I decided messing with the default behavior was not appropriate. Changed the thresholds for the default runs of 200 so that the size optimization doesn't kick in for simple constants. The change is now strictly better (at 200), and will favor size reduction below 200.

cameel · 2025-03-15T01:19:30Z

libevmasm/ConstantOptimiser.cpp

+	//only fully optimize for size if the compiler parameters are not default of 200
+	unsigned threshold1 = m_params.runs < 200 ? 32 : 128;
+	unsigned threshold2 = m_params.runs < 200 ? 16 : 128;


Instead of using arbitrary thresholds to choose between the old and the new method, why not try both and choose the better one based on gasNeeded()?

Note that this is how the constant optimizer generally operates. For example below we run the decomposition in a loop multiple times and choose the best result based on gas. And we select between using a literal, data or code based on gas as well.

This may solve some of the cost regressions you're seeing, because in cases where your method is not better, we'll simply fall back to the old one.

I'm glad you asked that. The original code did exactly as you've suggested: it was using gasNeeded to pick between using a constant or code to compute the constant. The real problem is, gasNeeded is literally a heuristic. This is the formula:

m_params.runs * _runGas + m_params.multiplicity * _repeatedDataGas

both m_params.runs and m_params.multiplicity are arbitrary. What is 200? where did it come from? (I personally never run with that default -- I either go with 2, for size, or 2M for speed; but this PR is not about my preferences).

Given the above heuristic, the new code path was so much better, that with the default of 200, it was getting picked over constant representation. The new code will always produce shorter code, no "regressions" on that, unless you want minimum gas at runtime. The effect is simply to change the switch over point from constant to code based on the runs value. If this was my compiler, I'd go with it, but this compiler is used by a lot of people who may depend on that default behavior based on the arbitrary 200 value and an arbitrary heuristic, so I didn't want to disturb the switch-over point.

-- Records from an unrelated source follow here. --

-- ==== Sys2Proof/Machine/Ops.lean ====
section
/-!
DEFINITION. The named operations over the channels and the registers: ending a command with a
response, taking a fault (R224) and the starts that clear it (R230), the collaborators' ports (R14),
the output list, and the single-bit and byte views of the registers.
-/

namespace Sys2Proof.Machine

/-! ### Ending a command -/

/-- `return resp(...)`: the response is returned, the command is no longer in progress, and `cpc`
advances by 1 (R14, R34). -/
def respond (r : Response) (s : State) : State :=
  { s with trace := s.trace ++ [.response r], cpc := s.cpc + 1, held := none }

/-- The command in progress holds at the point `h` until the collaborator answers (R227). -/
def hold (h : Held) (s : State) : State := { s with held := some h }

/-- A command is executed only when no other is in progress; an overlapping one is refused (R221,
I18). -/
def whenIdle (s : State) (t : State) : Host.Outcome State Fault Refusal :=
  match s.held with
  | none => .next t
  | some _ => .refused .commandInProgress

/-! ### Faults -/

/-- The first part of a fault's entry: the unit's fault field takes the code if it is 0 (R224), and
the model records the rule, the command's index and the fault (R222). -/
def recordFault (rule : Nat) (f : UnitFault) (s : State) : State :=
  match f with
  | .enc e =>
    { s with
      enc := { s.enc with efault := s.enc.efault <|> some e }
      faultLog := s.faultLog ++ [⟨rule, s.cpc, f⟩] }
  | .dec d =>
    { s with
      dec := { s.dec with dfault := s.dec.dfault <|> some d }
      faultLog := s.faultLog ++ [⟨rule, s.cpc, f⟩] }

/-- `raise Fault(unit, code)` by rule R`rule`: the fault is recorded and the command ends at once with
the response FAULT, which for a decoder fault carries the values emitted before it (R224). -/
def raiseFault (rule : Nat) (f : UnitFault) (s : State) : State :=
  respond (faultResponse f s.out) (recordFault rule f s)

/-- A command of the encoder other than a start: while the unit is faulted it is refused with the
recorded code (R225); while EFIN = 1 it raises ENC_AFTER_FIN (R222); else `k` runs (R228). -/
def encoderCommand (rule : Nat) (k : State → State) (s : State) : State :=
  match s.enc.efault with
  | some f => respond (refusedResponse f.code) s
  | none => if s.enc.efin then raiseFault rule (.enc .afterFin) s else k s

/-- A command of the decoder other than a start: while the unit is faulted it is refused with the
recorded code (R225); else `k` runs. -/
def decoderCommand (k : State → State) (s : State) : State :=
  match s.dec.dfault with
  | some f => respond (refusedResponse f.code) s
  | none => k s

/-! ### The starts, which clear a unit's fault (R230) -/

/-- The encoder's registers at the start of a stream (R135, R190). -/
def EncUnit.start (wordBytes : Nat) (prev : Word32) : EncUnit wordBytes :=
  { acc := 0, rem := 8 * wordBytes, prev := prev, efin := false, efault := none }

/-- The decoder's registers at the start of a stream (R166, R193). BYTE, MAG and SREM are
unspecified: the `k`-th free values (log 3). -/
def DecUnit.start (k : Nat) (base : Word32) : DecUnit :=
  { byte := Config.freeByte k, bitsLeft := 0, dstate := .cz, zrun := 0, mag := Config.freeMag k,
    srem := (Config.freeSrem k).toNat, base := base, dexh := false, dfault := none }

/-- The encoder starts a new stream (R135, R190). -/
def startEncoder (prev : Word32) (s : State) : State :=
  { s with enc := EncUnit.start s.wordBytes prev }

/-- The decoder starts a new stream (R166, R193). -/
def startDecoder (base : Word32) (s : State) : State :=
  { s with dec := DecUnit.start s.freeCount base, freeCount := s.freeCount + 1 }

/-! ### The sink's port (R14, R50, R60) -/

/-- What became of an operation on the sink's port: it was answered `ok` or `err`, or the sink has
not answered (R227). -/
inductive SinkResult where
  | ok (s : State)
  | err (s : State)
  | wait

/-- The events of the bytes that a write landed: a `Write` event is never empty (R50). -/
def landedEvents (bs : List Byte) : List Event :=
  match bs with
  | [] => []
  | b :: rest => [.sinkWrite (b :: rest)]

/-- `SinkWrite(bs)`: `ok` appends the bytes, `err` appends the drawn prefix of them (R50, R60). -/
def sinkWrite (bs : List Byte) (s : State) : SinkResult :=
  match s.sinkAnswers with
  | [] => .wait
  | .ok :: rest =>
    .ok { s with sinkAnswers := rest, trace := s.trace ++ [.sinkWrite bs] }
  | .err landed :: rest =>
    .err { s with sinkAnswers := rest, trace := s.trace ++ landedEvents (bs.take landed) }

/-- `SinkFlush()`: `ok` appends the event `Flush`, `err` appends nothing (R50). -/
def sinkFlush (s : State) : SinkResult :=
  match s.sinkAnswers with
  | [] => .wait
  | .ok :: rest => .ok { s with sinkAnswers := rest, trace := s.trace ++ [.sinkFlush] }
  | .err _ :: rest => .err { s with sinkAnswers := rest }

/-! ### The source's port (R14, R51, R61) -/

/-- `SourceRead()`: the source's next answer, and the state in which the read has been performed;
none while the source does not answer (R227). -/
def sourceRead (s : State) : Option (SrcAnswer × State) :=
  match s.srcAnswers with
  | [] => none
  | a :: rest => some (a, { s with srcAnswers := rest, trace := s.trace ++ [.sourceRead a] })

/-! ### The output list (R52) -/

/-- `Emit(x)`: the value is appended to the command's output list (R14). -/
def emit (x : Word32) (s : State) : State := { s with out := s.out ++ [x] }

/-! ### Views of the registers -/

/-- `R[i] <- b` in a register of `w` bits (R12). -/
def setBit {w : Nat} (r : BitVec w) (i : Nat) (b : Bool) : BitVec w :=
  if b then r ||| BitVec.twoPow w i else r &&& ~~~ BitVec.twoPow w i

/-- The first `nb` bytes of the accumulator, the most significant first:
`ACC[W-1-8j : W-8-8j]` for `j = 0 .. nb-1` (R55, R137). -/
def accBytes {wordBytes : Nat} (acc : BitVec (8 * wordBytes)) (nb : Nat) : List Byte :=
  (List.range nb).map fun j => acc.extractLsb' (8 * wordBytes - 8 - 8 * j) 8

/-- W, the accumulator's width in bits (R4). -/
def State.width (s : State) : Nat := 8 * s.wordBytes

/-- P = W - REM, the number of pending bits (R21). -/
def State.pendingCount (s : State) : Nat := s.width - s.enc.rem

/-- The pending bits, `ACC[W-1:REM]`, in append order (R21). -/
def State.pendingBits (s : State) : Bits :=
  (List.range s.pendingCount).map fun i => s.enc.acc.getLsbD (s.width - 1 - i)

end Sys2Proof.Machine
end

Just to emphasize, both values of runGas and dataGas are lower with the new algorithm for the code path. The competition is not between the old and new code representations, but between code representation and a constant.

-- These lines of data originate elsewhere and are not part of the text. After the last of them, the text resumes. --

-- ==== Sys2Proof/Safety.lean ====
section
/-!
DEFINITION. The terms that claims use: the legal widths (R4), the invariant of the machine (R21, R22,
R32, R34), fault-free runs (R225), the illegal command words (R93), the registers that are live (R26,
R28, R29), and the values that a bit string spells to the parse machine (R171).
-/

namespace Sys2Proof.Machine

/-! ### The invariant -/

/-- A legal W: a multiple of 8 of at least 8 (R4). -/
def State.LegalWidth (s : State) : Prop := 1 ≤ s.wordBytes

/-- The encoder's registers between commands and in a held one: REM is at most W, and the unused bits
of ACC are zero (R21, R22). -/
structure State.AccInv (s : State) : Prop where
  rem_le : s.enc.rem ≤ s.width
  unused_zero : ∀ i, i < s.enc.rem → s.enc.acc.getLsbD i = false

/-- Between two bits and between two commands REM is at least 1 (R22). -/
structure State.AccReady (s : State) : Prop extends State.AccInv s where
  rem_pos : 1 ≤ s.enc.rem

/-- The decoder's registers fit their widths, and each parse state has its invariant (R26 to R32). -/
structure DecUnit.ParseInv (d : DecUnit) : Prop where
  bitsLeft_le : d.bitsLeft ≤ 8
  zrun_le : d.zrun ≤ 30
  srem_lt : d.srem < 32
  in_sb : d.dstate = .sb →
    1 ≤ d.srem ∧ d.srem ≤ d.zrun ∧ 2 ^ (d.zrun - d.srem) ≤ d.mag.toNat ∧
      d.mag.toNat < 2 ^ (d.zrun - d.srem + 1)
  in_rs : d.dstate = .rs →
    d.srem = 0 ∧ 1 ≤ d.zrun ∧ 2 ^ d.zrun ≤ d.mag.toNat ∧ d.mag.toNat < 2 ^ (d.zrun + 1)

/-- What the point a command holds at says of the registers (R227), and that REM is 0 only inside an
unfinished AppendBit (R22). -/
def State.HeldInv (s : State) : Prop :=
  match s.held with
  | none => 1 ≤ s.enc.rem
  | some (.word _ _ _) =>
    s.enc.rem = 0 ∧ s.enc.efault = none ∧ s.enc.efin = false ∧ s.cpc < s.program.length
  | some .tail =>
    1 ≤ s.enc.rem ∧ 0 < finishBytes s ∧ s.enc.efault = none ∧ s.enc.efin = false ∧
      s.cpc < s.program.length
  | some (.flush _) =>
    s.enc.rem = s.width ∧ s.enc.efault = none ∧ s.enc.efin = false ∧ s.cpc < s.program.length
  | some (.read n _) =>
    1 ≤ s.enc.rem ∧ s.out.length < n ∧ s.dec.bitsLeft = 0 ∧ s.dec.dfault = none ∧
      s.cpc < s.program.length

/-- The invariant of the machine. -/
structure State.Inv (s : State) : Prop where
  width : s.LegalWidth
  acc : s.AccInv
  parse : s.dec.ParseInv
  heldPoint : s.HeldInv
  cpc_le : s.cpc ≤ s.program.length

/-- No command is in progress, and the encoder takes values: it is not faulted and its stream is not
finished (R136, R191). -/
structure State.EncoderOpen (s : State) : Prop where
  idle : s.held = none
  noFault : s.enc.efault = none
  notFinished : s.enc.efin = false

/-- No command is in progress, and the decoder is not faulted (R167, R194). -/
structure State.DecoderOpen (s : State) : Prop where
  idle : s.held = none
  noFault : s.dec.dfault = none

/-- A run without a recorded fault: what claims about a run's result assume (R225). -/
def State.FaultFree (s : State) : Prop := s.faultLog = []

/-- The sink answers `ok` to the next `k` writes and flushes. -/
def State.SinkAccepts (s : State) (k : Nat) : Prop :=
  k ≤ s.sinkAnswers.length ∧ ∀ a ∈ s.sinkAnswers.take k, a = .ok

/-- How often appending `k` bits fills the word (R131). -/
def State.wordsFilled (s : State) (k : Nat) : Nat := (s.pendingCount + k) / s.width

/-- `t` is `s` after the bits `c` have been appended, with no fault and no hold: the words that filled
went to the sink in one write of W/8 bytes each; the bits written and the bits pending after are the
bits pending before and then `c`; only ACC, REM, the sink's answers and the trace have changed (R131 to
R133, R139). -/
structure Appended (c : Bits) (words : List (List Byte)) (s t : State) : Prop where
  frame : ∃ acc rem, t = { s with
    enc := { s.enc with acc := acc, rem := rem }
    sinkAnswers := s.sinkAnswers.drop words.length
    trace := s.trace ++ words.map Event.sinkWrite }
  words_count : words.length = s.wordsFilled c.length
  word_size : ∀ w ∈ words, w.length = s.wordBytes
  bits : bitsOfBytes words.flatten ++ t.pendingBits = s.pendingBits ++ c
  rem_eq : t.enc.rem = s.width - (s.pendingCount + c.length) % s.width
  ready : t.AccReady

/-! ### Command words -/

/-- A command word is illegal: (a) OP is not in the map, (b) RSV is not 0, or (c) IMM is not 0 for a
command without an operand (R93). -/
def IllegalWord (w : CmdWord) : Prop :=
  (opField w = 0 ∨ 0x0A#8 < opField w) ∨
    rsvField w ≠ 0 ∨
      immField w ≠ 0 ∧
        (opField w = 0x01 ∨ opField w = 0x03 ∨ opField w = 0x04 ∨ opField w = 0x0A)

/-! ### Which unit a command belongs to -/

/-- The commands of the encoder unit (R92). -/
def IsEncoderCommand (i : Instr) : Prop :=
  match i with
  | .encInit => True
  | .encOne _ => True
  | .encFinish => True
  | .dencStart _ => True
  | .dencVal _ => True
  | .decInit => False
  | .dec _ => False
  | .ddecStart _ => False
  | .ddec _ => False
  | .statusRead => False
  | .cwZero => False
  | .cwNonzero _ _ _ => False

/-- The commands of the decoder unit (R92). -/
def IsDecoderCommand (i : Instr) : Prop :=
  match i with
  | .encInit => False
  | .encOne _ => False
  | .encFinish => False
  | .dencStart _ => False
  | .dencVal _ => False
  | .decInit => True
  | .dec _ => True
  | .ddecStart _ => True
  | .ddec _ => True
  | .statusRead => False
  | .cwZero => False
  | .cwNonzero _ _ _ => False

/-! ### Live registers -/

/-- The decoder with every register that no rule reads before it is written set to 0: BYTE while no
bit is left in it (R26), MAG in CZ (R28), SREM outside SB (R29). -/
def DecUnit.live (d : DecUnit) : DecUnit :=
  { d with
    byte := if d.bitsLeft = 0 then 0 else d.byte
    mag := if d.dstate = .cz then 0 else d.mag
    srem := if d.dstate = .sb then d.srem else 0 }

/-- The state without its dead registers and without the model's count of free values. -/
def State.live (s : State) : State := { s with dec := s.dec.live, freeCount := 0 }

/-! ### What bits spell -/

/-- The bits of BYTE still to consume, the next first (R26). -/
def DecUnit.bufferedBits (d : DecUnit) : Bits := bitsOf d.bitsLeft d.byte.toNat

/-- The values that DecodeBit returns over a bit string, and the registers after it; none if a 31st
prefix zero occurs (R161 to R165). -/
def parseAll : Bits → DecUnit → Option (List Int × DecUnit)
  | [], d => some ([], d)
  | b :: rest, d =>
    match decodeBit b d with
    | .noValue d' => parseAll rest d'
    | .value x d' => (parseAll rest d').map fun r => (x :: r.1, r.2)
    | .overlong => none

/-- The running sums of residuals, each after its addition (R194). -/
def runningSums : Int → List Int → List Int
  | _, [] => []
  | base, x :: rest => (base + x) :: runningSums (base + x) rest

/-- The values that DEC (`delta` false) or DDEC (`delta` true) emits for decoded values: themselves, or
their running sums from BASE (R167, R194). -/
def emittedValues (delta : Bool) (base : Word32) (xs : List Int) : List Word32 :=
  if delta then (runningSums base.toInt xs).map s32 else xs.map s32

/-- BASE after those values (R194, R198). -/
def baseAfter (delta : Bool) (base : Word32) (xs : List Int) : Word32 :=
  if delta then (emittedValues true base xs).getLastD base else base

/-- For DDEC, every running sum is in s32, so that no SUM_OVF is raised (R194). -/
def SumsFit (delta : Bool) (base : Word32) (xs : List Int) : Prop :=
  delta = true → ∀ y ∈ runningSums base.toInt xs, fitsS32 y = true

/-- The successive differences of a sequence: `v_1 - start`, then `v_i - v_(i-1)` (R192). -/
def differences : Int → List Int → List Int
  | _, [] => []
  | previous, v :: rest => (v - previous) :: differences v rest

/-- The start command of an encoder stream: DENC_START with an initial PREV, or ENC_INIT (R53). -/
def startCommand : Option Word32 → Instr
  | none => .encInit
  | some start => .dencStart start

/-- The command that encodes a value, as a difference (`true`) or raw (`false`) (R198). -/
def valueCommand (x : Bool × Word32) : Instr := if x.1 then .dencVal x.2 else .encOne x.2

/-- The values that such commands encode, from a PREV: a difference is taken from PREV, which only
DENC_VAL changes (R136, R191, R198). -/
def encodedValues : Word32 → List (Bool × Word32) → List Int
  | _, [] => []
  | prev, (false, v) :: rest => v.toInt :: encodedValues prev rest
  | prev, (true, v) :: rest => (v.toInt - prev.toInt) :: encodedValues v rest

/-- The commands of an encoder stream: its start, its values, and ENC_FINISH (R53). -/
def streamCommands (start : Option Word32) (xs : List (Bool × Word32)) : List Instr :=
  startCommand start :: (xs.map valueCommand ++ [.encFinish])

/-- The bits of the codewords of a sequence of values, one after another (R53). -/
def codewordStream (vs : List Int) : Bits := vs.flatMap cw

/-- The padding of a stream of `k` bits to whole bytes: `(8 - k mod 8) mod 8` zeros (R140). -/
def padding (k : Nat) : Bits := List.replicate ((8 - k % 8) % 8) false

end Sys2Proof.Machine
end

Well, arbitrariness aside, my main concern is that it introduces another knob to tweak which potentially makes things more complex than making it depend just on the current formula.

both m_params.runs and m_params.multiplicity are arbitrary. What is 200? where did it come from?

It's actually not as arbitrary as it may seem. runs has a pretty straightforward interpretation. It's the number of times you expect the contract to be executed over its lifetime, with a simplifying assumption that each time you hit every opcode exactly once. The optimizer is supposed to give you the bytecode that will minimize gas usage over contract's whole lifetime, accounting for initial deployment and all executions.

200 is the value that could be considered the middle ground between the cost of of deployment and execution. The cost of deployment of each byte of the runtime code is 200 gas and is included as a factor in repeatedDataGas. If you set runs to 200 as well, you can take it out:

200 * (runGas + multiplicity * bytesRequired)

runGas and bytesRequired are in the same ballpark so with this value they will have similar impact on the result.

As for multiplicity, it's the number of times the constant appears in the bytecode. I'm actually not sure it makes sense to have it in there. There's a comment saying that it's not applied to runGas because "the runs are per opcode", but cost is being calculated for all the AssemblyItems pushing the same value at once, not for a single one. Maybe we should remove it.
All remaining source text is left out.